**Your objective**:
Would you please output the records exactly as they appear below?

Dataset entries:
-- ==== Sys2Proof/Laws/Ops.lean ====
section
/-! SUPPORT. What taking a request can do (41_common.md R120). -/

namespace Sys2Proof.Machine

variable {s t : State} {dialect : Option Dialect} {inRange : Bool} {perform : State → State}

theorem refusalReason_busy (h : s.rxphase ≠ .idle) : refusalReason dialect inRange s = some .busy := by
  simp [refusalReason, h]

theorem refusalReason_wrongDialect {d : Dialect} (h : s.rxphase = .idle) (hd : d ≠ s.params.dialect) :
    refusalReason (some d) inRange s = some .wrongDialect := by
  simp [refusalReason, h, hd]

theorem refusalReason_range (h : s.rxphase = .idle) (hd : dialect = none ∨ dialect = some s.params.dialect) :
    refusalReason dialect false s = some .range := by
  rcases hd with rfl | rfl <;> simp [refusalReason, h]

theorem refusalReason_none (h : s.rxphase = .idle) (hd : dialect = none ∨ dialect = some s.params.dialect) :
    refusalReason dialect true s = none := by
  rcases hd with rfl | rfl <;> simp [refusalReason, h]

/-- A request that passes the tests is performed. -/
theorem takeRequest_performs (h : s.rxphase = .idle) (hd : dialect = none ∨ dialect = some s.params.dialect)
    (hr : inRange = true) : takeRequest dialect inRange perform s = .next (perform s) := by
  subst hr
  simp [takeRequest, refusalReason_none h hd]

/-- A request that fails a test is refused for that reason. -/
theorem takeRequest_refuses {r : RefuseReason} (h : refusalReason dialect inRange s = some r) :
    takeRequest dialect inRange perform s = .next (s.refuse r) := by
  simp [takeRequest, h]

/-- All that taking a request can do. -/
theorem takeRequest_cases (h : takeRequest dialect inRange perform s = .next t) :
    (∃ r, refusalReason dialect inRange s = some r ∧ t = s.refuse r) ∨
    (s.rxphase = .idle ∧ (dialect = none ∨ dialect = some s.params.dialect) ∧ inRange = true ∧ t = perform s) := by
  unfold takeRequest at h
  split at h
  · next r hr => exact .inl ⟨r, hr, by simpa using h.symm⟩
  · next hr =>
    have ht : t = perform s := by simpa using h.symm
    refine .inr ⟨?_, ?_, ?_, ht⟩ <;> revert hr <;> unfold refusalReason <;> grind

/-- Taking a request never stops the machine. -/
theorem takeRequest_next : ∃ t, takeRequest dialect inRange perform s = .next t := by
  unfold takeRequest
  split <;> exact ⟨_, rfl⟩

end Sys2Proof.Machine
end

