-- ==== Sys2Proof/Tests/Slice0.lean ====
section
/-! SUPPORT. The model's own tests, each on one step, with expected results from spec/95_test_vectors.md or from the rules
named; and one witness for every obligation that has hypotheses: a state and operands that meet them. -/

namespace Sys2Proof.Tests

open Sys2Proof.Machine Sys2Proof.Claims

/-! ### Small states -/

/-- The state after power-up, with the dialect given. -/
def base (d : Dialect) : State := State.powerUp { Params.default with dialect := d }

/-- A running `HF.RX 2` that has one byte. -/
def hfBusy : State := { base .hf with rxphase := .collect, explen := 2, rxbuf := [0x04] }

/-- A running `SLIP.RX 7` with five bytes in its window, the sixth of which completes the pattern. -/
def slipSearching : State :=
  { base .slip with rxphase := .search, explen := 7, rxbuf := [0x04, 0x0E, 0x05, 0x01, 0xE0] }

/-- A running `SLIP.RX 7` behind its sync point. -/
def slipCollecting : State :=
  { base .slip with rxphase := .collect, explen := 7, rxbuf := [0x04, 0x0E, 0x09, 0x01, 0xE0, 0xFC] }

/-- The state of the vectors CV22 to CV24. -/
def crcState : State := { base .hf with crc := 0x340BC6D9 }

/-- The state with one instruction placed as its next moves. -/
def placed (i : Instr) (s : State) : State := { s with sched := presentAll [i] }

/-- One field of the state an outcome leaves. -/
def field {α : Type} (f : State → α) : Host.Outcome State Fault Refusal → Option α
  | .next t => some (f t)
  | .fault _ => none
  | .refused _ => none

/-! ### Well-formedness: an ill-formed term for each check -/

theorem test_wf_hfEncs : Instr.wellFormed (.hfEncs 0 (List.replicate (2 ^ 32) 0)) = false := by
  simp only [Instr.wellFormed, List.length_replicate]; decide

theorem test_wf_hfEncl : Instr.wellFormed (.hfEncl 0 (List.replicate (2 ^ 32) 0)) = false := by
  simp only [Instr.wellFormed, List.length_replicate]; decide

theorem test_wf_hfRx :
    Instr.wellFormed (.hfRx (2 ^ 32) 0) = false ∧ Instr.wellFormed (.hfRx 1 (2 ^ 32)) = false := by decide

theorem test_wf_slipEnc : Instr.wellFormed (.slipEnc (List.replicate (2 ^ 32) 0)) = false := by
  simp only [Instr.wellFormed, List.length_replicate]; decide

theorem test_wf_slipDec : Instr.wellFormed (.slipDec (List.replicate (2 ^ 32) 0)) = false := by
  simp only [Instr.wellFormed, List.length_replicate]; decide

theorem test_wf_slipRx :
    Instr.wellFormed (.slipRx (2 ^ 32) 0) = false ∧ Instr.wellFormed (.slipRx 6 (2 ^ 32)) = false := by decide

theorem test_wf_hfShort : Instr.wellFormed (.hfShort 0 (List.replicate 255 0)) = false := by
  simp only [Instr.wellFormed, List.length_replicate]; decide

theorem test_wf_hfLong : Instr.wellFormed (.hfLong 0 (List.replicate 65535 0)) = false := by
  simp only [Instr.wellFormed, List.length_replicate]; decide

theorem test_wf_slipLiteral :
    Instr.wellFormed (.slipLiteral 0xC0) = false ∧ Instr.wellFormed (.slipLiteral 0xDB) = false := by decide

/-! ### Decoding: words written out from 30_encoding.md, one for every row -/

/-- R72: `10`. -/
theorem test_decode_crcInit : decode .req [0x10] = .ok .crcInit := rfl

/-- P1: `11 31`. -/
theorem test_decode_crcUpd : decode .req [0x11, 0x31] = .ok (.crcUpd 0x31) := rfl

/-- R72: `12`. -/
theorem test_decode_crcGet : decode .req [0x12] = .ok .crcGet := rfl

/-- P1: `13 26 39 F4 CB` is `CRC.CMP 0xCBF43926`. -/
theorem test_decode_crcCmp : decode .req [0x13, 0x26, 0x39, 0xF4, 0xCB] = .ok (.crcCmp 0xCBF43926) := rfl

**The answer**:
-- ==== Sys2Proof/Laws/Ops.lean ====
section
/-! SUPPORT. What taking a request can do (41_common.md R120). -/

namespace Sys2Proof.Machine

variable {s t : State} {dialect : Option Dialect} {inRange : Bool} {perform : State → State}

theorem refusalReason_busy (h : s.rxphase ≠ .idle) : refusalReason dialect inRange s = some .busy := by
  simp [refusalReason, h]

theorem refusalReason_wrongDialect {d : Dialect} (h : s.rxphase = .idle) (hd : d ≠ s.params.dialect) :
    refusalReason (some d) inRange s = some .wrongDialect := by
  simp [refusalReason, h, hd]

theorem refusalReason_range (h : s.rxphase = .idle) (hd : dialect = none ∨ dialect = some s.params.dialect) :
    refusalReason dialect false s = some .range := by
  rcases hd with rfl | rfl <;> simp [refusalReason, h]

theorem refusalReason_none (h : s.rxphase = .idle) (hd : dialect = none ∨ dialect = some s.params.dialect) :
    refusalReason dialect true s = none := by
  rcases hd with rfl | rfl <;> simp [refusalReason, h]

/-- A request that passes the tests is performed. -/
theorem takeRequest_performs (h : s.rxphase = .idle) (hd : dialect = none ∨ dialect = some s.params.dialect)
    (hr : inRange = true) : takeRequest dialect inRange perform s = .next (perform s) := by
  subst hr
  simp [takeRequest, refusalReason_none h hd]

/-- A request that fails a test is refused for that reason. -/
theorem takeRequest_refuses {r : RefuseReason} (h : refusalReason dialect inRange s = some r) :
    takeRequest dialect inRange perform s = .next (s.refuse r) := by
  simp [takeRequest, h]

/-- All that taking a request can do. -/
theorem takeRequest_cases (h : takeRequest dialect inRange perform s = .next t) :
    (∃ r, refusalReason dialect inRange s = some r ∧ t = s.refuse r) ∨
    (s.rxphase = .idle ∧ (dialect = none ∨ dialect = some s.params.dialect) ∧ inRange = true ∧ t = perform s) := by
  unfold takeRequest at h
  split at h
  · next r hr => exact .inl ⟨r, hr, by simpa using h.symm⟩
  · next hr =>
    have ht : t = perform s := by simpa using h.symm
    refine .inr ⟨?_, ?_, ?_, ht⟩ <;> revert hr <;> unfold refusalReason <;> grind

/-- Taking a request never stops the machine. -/
theorem takeRequest_next : ∃ t, takeRequest dialect inRange perform s = .next t := by
  unfold takeRequest
  split <;> exact ⟨_, rfl⟩

end Sys2Proof.Machine
end

-- ==== Sys2Proof/Tests/Slice0.lean ====
section
/-! SUPPORT. The model's own tests, each on one step, with expected results from spec/95_test_vectors.md or from the rules
named; and one witness for every obligation that has hypotheses: a state and operands that meet them. -/

namespace Sys2Proof.Tests

open Sys2Proof.Machine Sys2Proof.Claims

/-! ### Small states -/

/-- The state after power-up, with the dialect given. -/
def base (d : Dialect) : State := State.powerUp { Params.default with dialect := d }

/-- A running `HF.RX 2` that has one byte. -/
def hfBusy : State := { base .hf with rxphase := .collect, explen := 2, rxbuf := [0x04] }

/-- A running `SLIP.RX 7` with five bytes in its window, the sixth of which completes the pattern. -/
def slipSearching : State :=
  { base .slip with rxphase := .search, explen := 7, rxbuf := [0x04, 0x0E, 0x05, 0x01, 0xE0] }

/-- A running `SLIP.RX 7` behind its sync point. -/
def slipCollecting : State :=
  { base .slip with rxphase := .collect, explen := 7, rxbuf := [0x04, 0x0E, 0x09, 0x01, 0xE0, 0xFC] }

/-- The state of the vectors CV22 to CV24. -/
def crcState : State := { base .hf with crc := 0x340BC6D9 }

/-- The state with one instruction placed as its next moves. -/
def placed (i : Instr) (s : State) : State := { s with sched := presentAll [i] }

/-- One field of the state an outcome leaves. -/
def field {α : Type} (f : State → α) : Host.Outcome State Fault Refusal → Option α
  | .next t => some (f t)
  | .fault _ => none
  | .refused _ => none

/-! ### Well-formedness: an ill-formed term for each check -/

theorem test_wf_hfEncs : Instr.wellFormed (.hfEncs 0 (List.replicate (2 ^ 32) 0)) = false := by
  simp only [Instr.wellFormed, List.length_replicate]; decide

theorem test_wf_hfEncl : Instr.wellFormed (.hfEncl 0 (List.replicate (2 ^ 32) 0)) = false := by
  simp only [Instr.wellFormed, List.length_replicate]; decide

theorem test_wf_hfRx :
    Instr.wellFormed (.hfRx (2 ^ 32) 0) = false ∧ Instr.wellFormed (.hfRx 1 (2 ^ 32)) = false := by decide

theorem test_wf_slipEnc : Instr.wellFormed (.slipEnc (List.replicate (2 ^ 32) 0)) = false := by
  simp only [Instr.wellFormed, List.length_replicate]; decide

theorem test_wf_slipDec : Instr.wellFormed (.slipDec (List.replicate (2 ^ 32) 0)) = false := by
  simp only [Instr.wellFormed, List.length_replicate]; decide

theorem test_wf_slipRx :
    Instr.wellFormed (.slipRx (2 ^ 32) 0) = false ∧ Instr.wellFormed (.slipRx 6 (2 ^ 32)) = false := by decide

theorem test_wf_hfShort : Instr.wellFormed (.hfShort 0 (List.replicate 255 0)) = false := by
  simp only [Instr.wellFormed, List.length_replicate]; decide

theorem test_wf_hfLong : Instr.wellFormed (.hfLong 0 (List.replicate 65535 0)) = false := by
  simp only [Instr.wellFormed, List.length_replicate]; decide

theorem test_wf_slipLiteral :
    Instr.wellFormed (.slipLiteral 0xC0) = false ∧ Instr.wellFormed (.slipLiteral 0xDB) = false := by decide

/-! ### Decoding: words written out from 30_encoding.md, one for every row -/

/-- R72: `10`. -/
theorem test_decode_crcInit : decode .req [0x10] = .ok .crcInit := rfl

/-- P1: `11 31`. -/
theorem test_decode_crcUpd : decode .req [0x11, 0x31] = .ok (.crcUpd 0x31) := rfl

/-- R72: `12`. -/
theorem test_decode_crcGet : decode .req [0x12] = .ok .crcGet := rfl

/-- P1: `13 26 39 F4 CB` is `CRC.CMP 0xCBF43926`. -/
theorem test_decode_crcCmp : decode .req [0x13, 0x26, 0x39, 0xF4, 0xCB] = .ok (.crcCmp 0xCBF43926) := rfl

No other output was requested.